Шрифт:
Закладка:
«Ах, Валерий, я предчувствовала то, что с тобой сейчас. Едва коснувшись губами края чаши, ты уже испытываешь страх, смущенье и тоску. Ты испугался счастья. Испугался его облика, который на миг мелькнул из разорванных туч. Ты был радостнее, когда я мучила тебя (зимой и весной 1905 года. — В. М.). Ты ведь тогда написал свои лучшие стихи!.. А теперь и в те дни — не мог ничего. И в этом слышится мне горько-незаслуженный упрек. Мне грустно и больно, Валерий. Ты заставляешь меня жалеть о многом. Но мной никогда не руководили никакие расчеты, ты знал все, что приходило мне в душу, и если в этом крылась погибель всего, что между нами, — пусть. Оставайся с призраком 30-и дней, если боишься, что можно нарушить эту „завершенную картину“, а я тихо и гордо отойду от тебя, но не хочу меняться, не хочу жить и чувствовать по выгодному плану. О, зачем у тебя такие мысли? Зачем ты губишь все так рано! […] Милый, милый Валерий, ну вспомни все, разве не хотел бы ты опять быть со мной! Куда ты уйдешь? В одиночество, в работу? Но разве я мешаю тебе? Что сделать, чтобы опять ты стал опьяненным, радостным, безумным, как на Сайме?» (17 июля).

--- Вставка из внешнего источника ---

-- ==== Sys2Proof/Machine/Dispatch.lean ====
section
/-! DEFINITION. One arm per instruction: its meaning. -/

namespace Sys2Proof.Machine

def exec (i : Instr) (s : State) : Host.Outcome State Fault Refusal :=
  match i with
  | .clear => Sys2Proof.Machine.execClear s
  | .ret => Sys2Proof.Machine.execRet s
  | .jump nnn => Sys2Proof.Machine.execJump nnn s
  | .call nnn => Sys2Proof.Machine.execCall nnn s
  | .skipEqN x nn => Sys2Proof.Machine.execSkipEqN x nn s
  | .skipNeN x nn => Sys2Proof.Machine.execSkipNeN x nn s
  | .skipEqV x y => Sys2Proof.Machine.execSkipEqV x y s
  | .loadN x nn => Sys2Proof.Machine.execLoadN x nn s
  | .addN x nn => Sys2Proof.Machine.execAddN x nn s
  | .move x y => Sys2Proof.Machine.execMove x y s
  | .or x y => Sys2Proof.Machine.execOr x y s
  | .and x y => Sys2Proof.Machine.execAnd x y s
  | .xor x y => Sys2Proof.Machine.execXor x y s
  | .addC x y => Sys2Proof.Machine.execAddC x y s
  | .subB x y => Sys2Proof.Machine.execSubB x y s
  | .shr x y => Sys2Proof.Machine.execShr x y s
  | .subBRev x y => Sys2Proof.Machine.execSubBRev x y s
  | .shl x y => Sys2Proof.Machine.execShl x y s
  | .skipNeV x y => Sys2Proof.Machine.execSkipNeV x y s
  | .loadI nnn => Sys2Proof.Machine.execLoadI nnn s
  | .jumpOffset nnn => Sys2Proof.Machine.execJumpOffset nnn s
  | .rand x nn => Sys2Proof.Machine.execRand x nn s
  | .draw x y n => Sys2Proof.Machine.execDraw x y n s
  | .skipKeyDown x => Sys2Proof.Machine.execSkipKeyDown x s
  | .skipKeyUp x => Sys2Proof.Machine.execSkipKeyUp x s
  | .readDelay x => Sys2Proof.Machine.execReadDelay x s
  | .waitKey x => Sys2Proof.Machine.execWaitKey x s
  | .writeDelay x => Sys2Proof.Machine.execWriteDelay x s
  | .writeSound x => Sys2Proof.Machine.execWriteSound x s
  | .addIndex x => Sys2Proof.Machine.execAddIndex x s
  | .loadFont x => Sys2Proof.Machine.execLoadFont x s
  | .storeBCD x => Sys2Proof.Machine.execStoreBCD x s
  | .storeRegs x => Sys2Proof.Machine.execStoreRegs x s
  | .loadRegs x => Sys2Proof.Machine.execLoadRegs x s

end Sys2Proof.Machine
end

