-- ==== Sys2Proof/Certificates/Slice0/Obligations.lean ====
section
/-! DEFINITION. The statements for the provers. A statement whose docstring names a decision D<n> of the spec or a log
entry rests, in that clause, on a choice and not on the source document. -/

open Sys2Proof Sys2Proof.Machine Sys2Proof.Safety

/-! ## Encoding (30_encoding.md) -/

/-- R56: each field is the mask and shift the document gives. -/
def Obligations.FieldsAreTheMasksAndShifts : Prop :=
  ∀ w : Word,
    fieldF w = ((w &&& 0xF000#16) >>> 12).toNat ∧
    (fieldX w).val = ((w &&& 0x0F00#16) >>> 8).toNat ∧
    (fieldY w).val = ((w &&& 0x00F0#16) >>> 4).toNat ∧
    fieldN w = (w &&& 0x000F#16).toNat ∧
    (fieldNN w).toNat = (w &&& 0x00FF#16).toNat ∧
    (fieldNNN w).toNat = (w &&& 0x0FFF#16).toNat

/-- One word of each family, written out from the encodings of R58, and four unknown words of R60 (decode keys: D3, log 6). -/
def Obligations.WrittenOutWordsDecode : Prop :=
  decodeWord 0x00E0 = .ok .clear ∧ decodeWord 0x22A4 = .ok (.call 0x2A4) ∧
  decodeWord 0x5120 = .ok (.skipEqV 1 2) ∧ decodeWord 0x631F = .ok (.loadN 3 0x1F) ∧
  decodeWord 0x8124 = .ok (.addC 1 2) ∧ decodeWord 0xD015 = .ok (.draw 0 1 5) ∧
  decodeWord 0xE1A1 = .ok (.skipKeyUp 1) ∧ decodeWord 0xF455 = .ok (.storeRegs 4) ∧
  decodeWord 0xC10F = .ok (.rand 1 0x0F) ∧ decodeWord 0x01E0 = .error (.unknownWord 0x01E0) ∧
  decodeWord 0x5121 = .error (.unknownWord 0x5121) ∧ decodeWord 0x812F = .error (.unknownWord 0x812F) ∧
  decodeWord 0xF175 = .error (.unknownWord 0xF175)

/-- Decoding the bytes of any well-formed instruction gives it back, with every operand, and leaves the bytes after it. -/
def Obligations.DecodeOfEncodeIsTheInstruction : Prop :=
  ∀ (i : Instr) (rest : List Byte), i.WellFormed → decode (encodeBytes i ++ rest) = .ok (i, rest)

/-- A word that decodes is the encoding of the instruction it decodes to, and that instruction is well formed. It rests
on the decode keys (every literal digit must match: D3, log 6). -/
def Obligations.EncodeOfDecodeIsTheWord : Prop :=
  ∀ (w : Word) (i : Instr), decodeWord w = .ok i → i.WellFormed ∧ encode i = w

/-- The decoder agrees with the opcode map of R58 on every word: it reads an instruction of the name of a row exactly
when the word matches that row, and rejects exactly the words that match no row (decode keys: D3, log 6). -/
def Obligations.DecodeFollowsTheOpcodeMap : Prop :=
  ∀ w : Word,
    (∀ r ∈ opcodeMap, r.matches w = true ↔ ∃ i, decodeWord w = .ok i ∧ i.name = r.name) ∧
    ((∀ r ∈ opcodeMap, r.matches w = false) ↔ decodeWord w = .error (.unknownWord w))

/-- The unknown words are those of R60's table (D3 and D28, log 6). -/
def Obligations.UnknownWordsAreThoseOfTheTable : Prop :=
  ∀ w : Word, decodeWord w = .error (.unknownWord w) ↔
    (fieldF w = 0x0 ∧ w ≠ 0x00E0 ∧ w ≠ 0x00EE) ∨
    (fieldF w = 0x5 ∧ fieldN w ≠ 0) ∨
    (fieldF w = 0x8 ∧ fieldN w ∈ [0x8, 0x9, 0xA, 0xB, 0xC, 0xD, 0xF]) ∨
    (fieldF w = 0x9 ∧ fieldN w ≠ 0) ∨
    (fieldF w = 0xE ∧ fieldNN w ∉ [0x9E#8, 0xA1#8]) ∨
    (fieldF w = 0xF ∧ fieldNN w ∉ [0x07#8, 0x0A#8, 0x15#8, 0x18#8, 0x1E#8, 0x29#8, 0x33#8, 0x55#8, 0x65#8])

/-! ## Fetch, step, status (20_memory.md, 60_exceptions.md) -/

/-- R37: the word is `MEM[pc] * 256 + MEM[pc+1]`; the first byte gives bits 15:8, the second bits 7:0. -/
def Obligations.FetchIsBigEndian : Prop :=
  ∀ s : State, s.pc.toNat ≤ 0xFFE → ∃ w, fetch s = some w ∧
    w.toNat = (s.mem.read s.pc.toNat).toNat * 256 + (s.mem.read (s.pc.toNat + 1)).toNat ∧
    w.extractLsb' 8 8 = s.mem.read s.pc.toNat ∧ w.extractLsb' 0 8 = s.mem.read (s.pc.toNat + 1)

Это настроение тревожило и печалило Брюсова. Он пытался объяснить Нине Ивановне — как некогда Вилькиной, но гораздо серьезнее — что пережитый миг не может длиться вечно и что нельзя постоянно жить на пределе, «опьяненным и безумным»: «Надо не быть людьми, а как достичь этого? Надо жить вне жизни, а за ее пределами лишь смерть. Надо дышать только любовью, но еще нет страны, где вечно веет этот воздух» (20 июля). Она упрекала его. Он каялся. Потом они ободряли друг друга экстатическими клятвами в вечной любви. 28–30 июля, в ожидании близкого свидания в Москве, Брюсов написал стихотворение «Из ада изведенные», проникнутое темой Любви-мучения, которая особенно остро звучала в письмах тех дней.

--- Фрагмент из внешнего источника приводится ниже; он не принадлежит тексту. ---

-- ==== Sys2Proof/Laws/Memory.lean ====
section
/-! SUPPORT. Memory is plain storage (20_memory.md R45): what a read gives after a write, and that every write keeps the
canonical form. -/

namespace Sys2Proof.Laws

open Sys2Proof.Machine

@[simp] theorem read_nil (a : Nat) : Memory.read [] a = resetByte a := rfl

theorem read_cons (k : Nat) (b : Byte) (m : Memory) (a : Nat) :
    Memory.read ((k, b) :: m) a = if k = a then b else m.read a := rfl

/-- An address no cell lists reads as its reset contents. -/
theorem read_of_forall_ne {m : Memory} {a : Nat} (h : ∀ c ∈ m, c.1 ≠ a) : m.read a = resetByte a := by
  induction m with
  | nil => rfl
  | cons c m ih =>
    rw [read_cons, if_neg (h c (by simp))]
    exact ih fun d hd => h d (by simp [hd])

theorem mem_put {m : Memory} {a : Nat} {b : Byte} {c : Host.Cell} (h : c ∈ m.put a b) : c = (a, b) ∨ c ∈ m := by
  induction m with
  | nil => simpa [Memory.put] using h
  | cons d m ih =>
    simp only [Memory.put] at h
    split_ifs at h
    · simpa using h
    · rcases List.mem_cons.mp h with h | h
      · exact .inl h
      · exact .inr (by simp [h])
    · rcases List.mem_cons.mp h with h | h
      · exact .inr (by simp [h])
      · rcases ih h with h | h
        · exact .inl h
        · exact .inr (by simp [h])

theorem erase_sublist (m : Memory) (a : Nat) : (m.erase a).Sublist m := by
  induction m with
  | nil => exact .refl _
  | cons d m ih =>
    simp only [Memory.erase]
    split_ifs
    · exact List.sublist_cons_self _ _
    · exact ih.cons_cons _

theorem put_pairwise {m : Memory} (h : m.Pairwise (fun c d => c.1 < d.1)) (a : Nat) (b : Byte) :
    (m.put a b).Pairwise (fun c d => c.1 < d.1) := by
  induction m with
  | nil => simp [Memory.put]
  | cons d m ih =>
    obtain ⟨hd, hm⟩ := List.pairwise_cons.mp h
    simp only [Memory.put]
    split_ifs with h1 h2
    · refine List.pairwise_cons.mpr ⟨fun c hc => ?_, h⟩
      rcases List.mem_cons.mp hc with rfl | hc
      · exact h1
      · exact lt_trans h1 (hd c hc)
    · exact List.pairwise_cons.mpr ⟨fun c hc => by simpa [h2] using hd c hc, hm⟩
    · refine List.pairwise_cons.mpr ⟨fun c hc => ?_, ih hm⟩
      rcases mem_put hc with rfl | hc
      · simp only; omega
      · exact hd c hc

/-- A write keeps the canonical form. -/
theorem write_wf {m : Memory} (h : m.wf) (a : Nat) (b : Byte) : (m.write a b).wf := by
  unfold Memory.write
  split_ifs with hb
  · exact ⟨h.1.sublist (erase_sublist m a), fun c hc => h.2 c ((erase_sublist m a).subset hc)⟩
  · refine ⟨put_pairwise h.1 a b, fun c hc => ?_⟩
    rcases mem_put hc with rfl | hc
    · exact hb
    · exact h.2 c hc

theorem read_put (m : Memory) (a : Nat) (b : Byte) (k : Nat) :
    (m.put a b).read k = if k = a then b else m.read k := by
  induction m with
  | nil => simp only [Memory.put, read_cons, eq_comm]
  | cons d m ih =>
    obtain ⟨j, c⟩ := d
    by_cases hk : k = a
    · subst hk
      rw [if_pos rfl] at ih ⊢
      simp only [Memory.put]
      split_ifs with h1 h2 <;> simp only [read_cons, ih, if_true]
      exact if_neg (Ne.symm h2)
    · rw [if_neg hk] at ih ⊢
      have hak : ¬ a = k := Ne.symm hk
      simp only [Memory.put]
      split_ifs with h1 h2 <;> simp only [read_cons, ih, if_neg hak]
      rw [if_neg (h2 ▸ hak)]

theorem read_erase {m : Memory} (h : m.Pairwise (fun c d => c.1 < d.1)) (a k : Nat) :
    (m.erase a).read k = if k = a then resetByte a else m.read k := by
  induction m with
  | nil => split_ifs with h <;> simp [Memory.erase, h]
  | cons d m ih =>
    obtain ⟨hd, hm⟩ := List.pairwise_cons.mp h
    simp only [Memory.erase]
    split_ifs with h1 h2
    · subst h2
      exact read_of_forall_ne fun c hc => by have := hd c hc; omega
    · rw [read_cons, if_neg (by omega)]
    · rename_i h2
      rw [read_cons, ih hm, h2, if_neg h1, if_pos rfl]
    · rename_i h2
      rw [read_cons, read_cons, ih hm, if_neg h2]

/-- A read after a write: the written byte at its address, everywhere else what was there. -/
theorem read_write {m : Memory} (h : m.wf) (a : Nat) (b : Byte) (k : Nat) :
    (m.write a b).read k = if k = a then b else m.read k := by
  unfold Memory.write
  split_ifs with hb hk hk
  · rw [read_erase h.1, if_pos hk, hb]
  · rw [read_erase h.1, if_neg hk]
  · rw [read_put, if_pos hk]
  · rw [read_put, if_neg hk]

/-- Writing bytes at ascending addresses keeps the canonical form. -/
theorem writeBytes_wf {m : Memory} (h : m.wf) (a : Nat) (bs : List Byte) : (m.writeBytes a bs).wf := by
  induction bs generalizing m a with
  | nil => exact h
  | cons b bs ih => exact ih (write_wf h a b) (a + 1)

/-- A read after bytes are written: the byte written at that place, everywhere else what was there. -/
theorem read_writeBytes {m : Memory} (h : m.wf) (a : Nat) (bs : List Byte) (k : Nat) :
    (m.writeBytes a bs).read k = if a ≤ k ∧ k < a + bs.length then bs.getD (k - a) 0 else m.read k := by
  induction bs generalizing m a with
  | nil => simp only [Memory.writeBytes, List.length_nil]; rw [if_neg (by omega)]
  | cons b bs ih =>
    simp only [Memory.writeBytes, ih (write_wf h a b), read_write h, List.length_cons]
    rcases Nat.lt_trichotomy k a with hk | rfl | hk
    · rw [if_neg (by omega), if_neg (by omega), if_neg (by omega)]
    · rw [if_neg (by omega), if_pos rfl, if_pos (by omega)]; simp
    · obtain ⟨j, rfl⟩ : ∃ j, k = a + 1 + j := ⟨k - (a + 1), by omega⟩
      by_cases hj : j < bs.length
      · rw [if_pos (by omega), if_pos (by omega)]
        simp [show a + 1 + j - a = j + 1 by omega]
      · rw [if_neg (by omega), if_neg (by omega), if_neg (by omega)]

theorem write_inSpace {m : Memory} (h : m.inSpace) {a : Nat} (ha : a < Config.memSize) (b : Byte) :
    (m.write a b).inSpace := by
  unfold Memory.write
  split_ifs
  · exact fun c hc => h c ((erase_sublist m a).subset hc)
  · intro c hc
    rcases mem_put hc with rfl | hc
    · exact ha
    · exact h c hc

/-- Bytes written inside the address space leave only addresses of the space listed. -/
theorem writeBytes_inSpace {m : Memory} (h : m.inSpace) {a : Nat} {bs : List Byte}
    (ha : a + bs.length ≤ Config.memSize) : (m.writeBytes a bs).inSpace := by
  induction bs generalizing m a with
  | nil => exact h
  | cons b bs ih =>
    simp only [List.length_cons] at ha
    exact ih (write_inSpace h (by omega) b) (by omega)

@[simp] theorem length_readBytes (m : Memory) (a n : Nat) : (m.readBytes a n).length = n := by
  induction n generalizing a with
  | zero => rfl
  | succ n ih => simp [Memory.readBytes, ih]

theorem getD_readBytes (m : Memory) (a : Nat) {n k : Nat} (h : k < n) (d : Byte) :
    (m.readBytes a n).getD k d = m.read (a + k) := by
  induction n generalizing a k with
  | zero => omega
  | succ n ih =>
    cases k with
    | zero => rfl
    | succ k =>
      have := ih (a + 1) (k := k) (by omega)
      simpa [Memory.readBytes, Nat.add_comm, Nat.add_left_comm] using this

/-- Two memories in canonical form that read alike are the same list. -/
theorem eq_of_read_eq {m n : Memory} (hm : m.wf) (hn : n.wf) (h : ∀ a, m.read a = n.read a) : m = n := by
  induction m generalizing n with
  | nil =>
    cases n with
    | nil => rfl
    | cons d n =>
      have := h d.1
      rw [read_cons, if_pos rfl] at this
      exact absurd this.symm (hn.2 d (by simp))
  | cons c m ih =>
    obtain ⟨hc, hm'⟩ := List.pairwise_cons.mp hm.1
    have hm2 : Memory.wf m := ⟨hm', fun e he => hm.2 e (by simp [he])⟩
    cases n with
    | nil =>
      have := h c.1
      rw [read_cons, if_pos rfl] at this
      exact absurd this (hm.2 c (by simp))
    | cons d n =>
      obtain ⟨hd, hn'⟩ := List.pairwise_cons.mp hn.1
      have hn2 : Memory.wf n := ⟨hn', fun e he => hn.2 e (by simp [he])⟩
      have hmc : Memory.read m c.1 = resetByte c.1 :=
        read_of_forall_ne fun e he => by have := hc e he; omega
      have hnd : Memory.read n d.1 = resetByte d.1 :=
        read_of_forall_ne fun e he => by have := hd e he; omega
      rcases Nat.lt_trichotomy c.1 d.1 with hcd | hcd | hcd
      · have := h c.1
        rw [read_cons, if_pos rfl, read_cons, if_neg (by omega),
          read_of_forall_ne fun e he => by have := hd e he; omega] at this
        exact absurd this (hm.2 c (by simp))
      · have hv := h c.1
        rw [read_cons, if_pos rfl, read_cons, if_pos hcd.symm] at hv
        have hcd' : c = d := Prod.ext hcd hv
        subst hcd'
        refine congrArg _ (ih hm2 hn2 fun a => ?_)
        by_cases ha : c.1 = a
        · subst ha; rw [hmc, hnd]
        · have := h a
          rwa [read_cons, read_cons, if_neg ha, if_neg ha] at this
      · have := h d.1
        rw [read_cons, if_neg (by omega), read_cons, if_pos rfl,
          read_of_forall_ne fun e he => by have := hc e he; omega] at this
        exact absurd this.symm (hn.2 d (by simp))

end Sys2Proof.Laws
end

Астарта! Астарта! и ты посмеялась,
В аду нас отметила знаком своим,
И ужасы пыток забылись как малость,
И радость надежд расклубилась как дым…
Дай бледные руки, где язвы распятья!
Дай бледную грудь, где вонзалось копье;
Края плащаницы хочу целовать я,
Из гроба восставшее тело твое!
В «Венке» он дал это название циклу стихов, связанных с Петровской, но не сводимых к отношениям с ней: тема была не нова для автора и только получила мощный творческий импульс.

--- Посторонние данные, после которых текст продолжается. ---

/-! ## The instructions that check first -/

/-- The picture and VF that a Draw leaves (40_display.md R72). -/
def drawCanvas (x y : Reg) (n : Nat) (s : State) : Canvas :=
  Canvas.drawRows { fb := s.fb, vf := 0 } (s.readAtI n) (s.reg x).toNat (s.reg y).toNat

theorem exec_draw (x y : Reg) (n : Nat) (s : State) : exec (.draw x y n) s =
    withReadable s (encode (.draw x y n)) n
      (.next
        ({ s with fb := (drawCanvas x y n s).fb, drawFlag := true }.setReg regVF
          (drawCanvas x y n s).vf).advance) := rfl

theorem exec_loadRegs (x : Reg) (s : State) : exec (.loadRegs x) s =
    withReadable s (encode (.loadRegs x)) (x.val + 1)
      (.next { s with v := setRegsFrom s.v 0 (s.readAtI (x.val + 1)) }.advance) := rfl

theorem exec_storeRegs (x : Reg) (s : State) : exec (.storeRegs x) s =
    withWritable s (encode (.storeRegs x)) (x.val + 1) (.next (s.writeAtI (s.v.toList.take (x.val + 1))).advance) := rfl

theorem exec_storeBCD (x : Reg) (s : State) : exec (.storeBCD x) s =
    withWritable s (encode (.storeBCD x)) 3 (.next (s.writeAtI (bcdDigits (s.reg x))).advance) := rfl

theorem exec_ret_of_pop {s : State} {k : Fin 16} {q : Fin 17}
    (hpop : s.pop = some (s.stack[k.val], { s with sp := q })) :
    exec .ret s = .next ({ s with sp := q }.jumpTo (s.stack[k.val] + 2)) := by
  show execRet s = _
  rw [execRet, hpop]

theorem exec_ret_of_empty {s : State} (hpop : s.pop = none) :
    exec .ret s = .fault (.stackUnderflow s.pc (encode .ret)) := by
  show execRet s = _
  rw [execRet, hpop, raise_eq]

theorem exec_call_of_push {s t : State} (nnn : Addr12) (hpush : s.pushPc = some t) :
    exec (.call nnn) s = .next (t.jumpTo (addrOf nnn)) := by
  show execCall nnn s = _
  rw [execCall, hpush]

theorem exec_call_of_full {s : State} (nnn : Addr12) (hpush : s.pushPc = none) :
    exec (.call nnn) s = .fault (.stackOverflow s.pc (encode (.call nnn))) := by
  show execCall nnn s = _
  rw [execCall, hpush, stackOverflowPolicy_eq]

/-- A keypad skip is a skip on the key named, or the fault for no key. -/
theorem skipOnKey_cases (x : Reg) (word : Word) (cond : Bool → Bool) (s : State) :
    (∃ k : Fin 16, (s.reg x).toNat = k.val ∧ skipOnKey x word cond s = .next (s.skipIf (cond (s.keyDown k)))) ∨
    (15 < (s.reg x).toNat ∧ skipOnKey x word cond s = .fault (.keyIndexOutOfRange s.pc word (s.reg x))) := by
  rcases keyOf_cases (s.reg x) with ⟨k, hk, hkey⟩ | ⟨hk, hkey⟩
  · exact .inl ⟨k, hk, by rw [skipOnKey, hkey]⟩
  · exact .inr ⟨hk, by rw [skipOnKey, hkey, raise_eq]⟩

theorem exec_skipKeyDown (x : Reg) (s : State) :
    exec (.skipKeyDown x) s = skipOnKey x (encode (.skipKeyDown x)) (fun down => down) s := rfl

theorem exec_skipKeyUp (x : Reg) (s : State) :
    exec (.skipKeyUp x) s = skipOnKey x (encode (.skipKeyUp x)) (fun down => !down) s := rfl

theorem exec_waitKey_of_none {s : State} (x : Reg) (hkey : s.firstKey = none) : exec (.waitKey x) s = .next s := by
  show execWaitKey x s = _
  rw [execWaitKey, hkey]

theorem exec_waitKey_of_some {s : State} {k : Fin 16} (x : Reg) (hkey : s.firstKey = some k) :
    exec (.waitKey x) s = .next ((s.setReg x (BitVec.ofNat 8 k.val)).setKeyCell k false).advance := by
  show execWaitKey x s = _
  rw [execWaitKey, hkey]

/-! ## Completion -/

/-- The fault of an instruction whose condition does not hold (60_exceptions.md R122, R130: range before font). -/
def faultOf (s : State) : Instr → Fault
  | .call nnn => .stackOverflow s.pc (encode (.call nnn))
  | .ret => .stackUnderflow s.pc (encode .ret)
  | .storeRegs x =>
    if pastMemory s (x.val + 1) then .memOutOfRange s.pc (encode (.storeRegs x)) s.i
    else .fontWrite s.pc (encode (.storeRegs x)) s.i
  | .storeBCD x =>
    if pastMemory s 3 then .memOutOfRange s.pc (encode (.storeBCD x)) s.i
    else .fontWrite s.pc (encode (.storeBCD x)) s.i
  | .skipKeyDown x => .keyIndexOutOfRange s.pc (encode (.skipKeyDown x)) (s.reg x)
  | .skipKeyUp x => .keyIndexOutOfRange s.pc (encode (.skipKeyUp x)) (s.reg x)
  | i => .memOutOfRange s.pc (encode i) s.i

/-- Either what `p` asks holds and the outcome is a next state, or it does not and the outcome is the fault `f`. -/
def NextOrFault (p : Prop) (f : Fault) (o : Outcome) : Prop := (p ∧ ∃ t, o = .next t) ∨ (¬ p ∧ o = .fault f)

theorem nextOrFault_withReadable (s : State) (word : Word) (n : Nat) (t : State) :
    NextOrFault (Readable s n) (.memOutOfRange s.pc word s.i) (withReadable s word n (.next t)) := by
  rcases withReadable_cases s word n (.next t) with ⟨h, heq⟩ | ⟨h, heq⟩
  · exact .inl ⟨h, t, heq⟩
  · exact .inr ⟨h, heq⟩

theorem nextOrFault_withWritable (s : State) (word : Word) (n : Nat) (t : State) :
    NextOrFault (Writable s n)
      (if pastMemory s n then .memOutOfRange s.pc word s.i else .fontWrite s.pc word s.i)
      (withWritable s word n (.next t)) := by
  rcases withWritable_cases s word n (.next t) with ⟨h, heq⟩ | ⟨h, heq⟩ | ⟨hread, h, heq⟩
  · exact .inl ⟨h, t, heq⟩
  · exact .inr ⟨fun hw => h hw.1, by rwa [if_pos ((pastMemory_eq_true_iff s n).mpr h)]⟩
  · exact .inr ⟨h, by rwa [(pastMemory_eq_false_iff s n).mpr hread]⟩

theorem nextOrFault_skipOnKey (x : Reg) (word : Word) (cond : Bool → Bool) (s : State) :
    NextOrFault ((s.reg x).toNat ≤ 15) (.keyIndexOutOfRange s.pc word (s.reg x)) (skipOnKey x word cond s) := by
  rcases skipOnKey_cases x word cond s with ⟨k, hk, heq⟩ | ⟨hk, heq⟩
  · exact .inl ⟨by omega, _, heq⟩
  · exact .inr ⟨by omega, heq⟩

В начале августа они провели несколько дней вместе в Москве. Казалось, сказка вернулась. «Ты вдруг открыла мне за последней ступенью безмерную лестницу, алмазную, сияющую, уходящую в пламенную высь, в блеск, и в последнее, в невозможное, в несбыточное счастье. Иду, всхожу, все выше, выше, и там, на высоте, надо мной, для меня, протягивая мне руки, говоря мне „люблю Тебя“, — там — Ты!» (Брюсов, 5 августа). «Я люблю тебя и ничего не знаю, и ничего не хочу говорить, кроме этих слов, в которых вся я, вся моя душа, вся моя безмерная нежность к тебе» (Петровская, 7 августа). «Ты — мое счастие, Ты — моя радость, Ты — мой свет» (Брюсов, 7 августа). «Ничто уж не властно, когда я совсем с тобой, держу твои руки, смотрю тебе в глаза» (Петровская, 10 августа). «Умираю, да! умираю в последнем, предельном, в несбыточном счастьи» (Брюсов, 12 августа). Читать эти письма даже неловко — как будто подглядываешь в замочную скважину.
В конце лета наступил кризис: пора было возвращаться в город и как-то обустраивать отношения. «Я хочу все, тебя всего до конца, и это вовсе не искусство стоит сейчас между нами», — жестко заявила Петровская 24 августа, давая понять, что более не согласна довольствоваться тайными свиданиями. Следующие письма мягче, с жалобами на одиночество и неприкаянность. «Я так же неуместна, несвоевременна, не нужна в жизни, в мире», — сетовала она 28 августа и в том же письме просила посвятить ей готовящийся к изданию «Венок»: «Не посвящай мне отдел. Это невозможно. Подари мне всю ее. […] Ты же говорил мне: „Все, все, что хочешь“… Я хочу твою книгу. Это мечта всего прошлого года. Я прошу тебя в первый раз. Неужели обида Вячеслава сильнее моей страстной мечты? Больше об этом не попрошу тебя никогда. Или скажи мне одно „да“, или не будем говорить об этом. Я пойму без слов твое „нет“». Брюсов посвятил «Венок» «Вячеславу Иванову, поэту, мыслителю, другу»; имени Петровской в нем не было. Были новые нежные письма, новые страдания и заклинания: «Сбережем нашу светлую, милую радость» (Петровская, 30 сентября). И вопль отчаяния 14 декабря: «Валерий, куда ушло наше счастье?! Куда улетела твоя мечта быть со мной всегда? […] Ты уж больше никогда не говоришь прежних слов о нашей жизни. […] Мне нужна вся твоя любовь. Вот что значит мое все».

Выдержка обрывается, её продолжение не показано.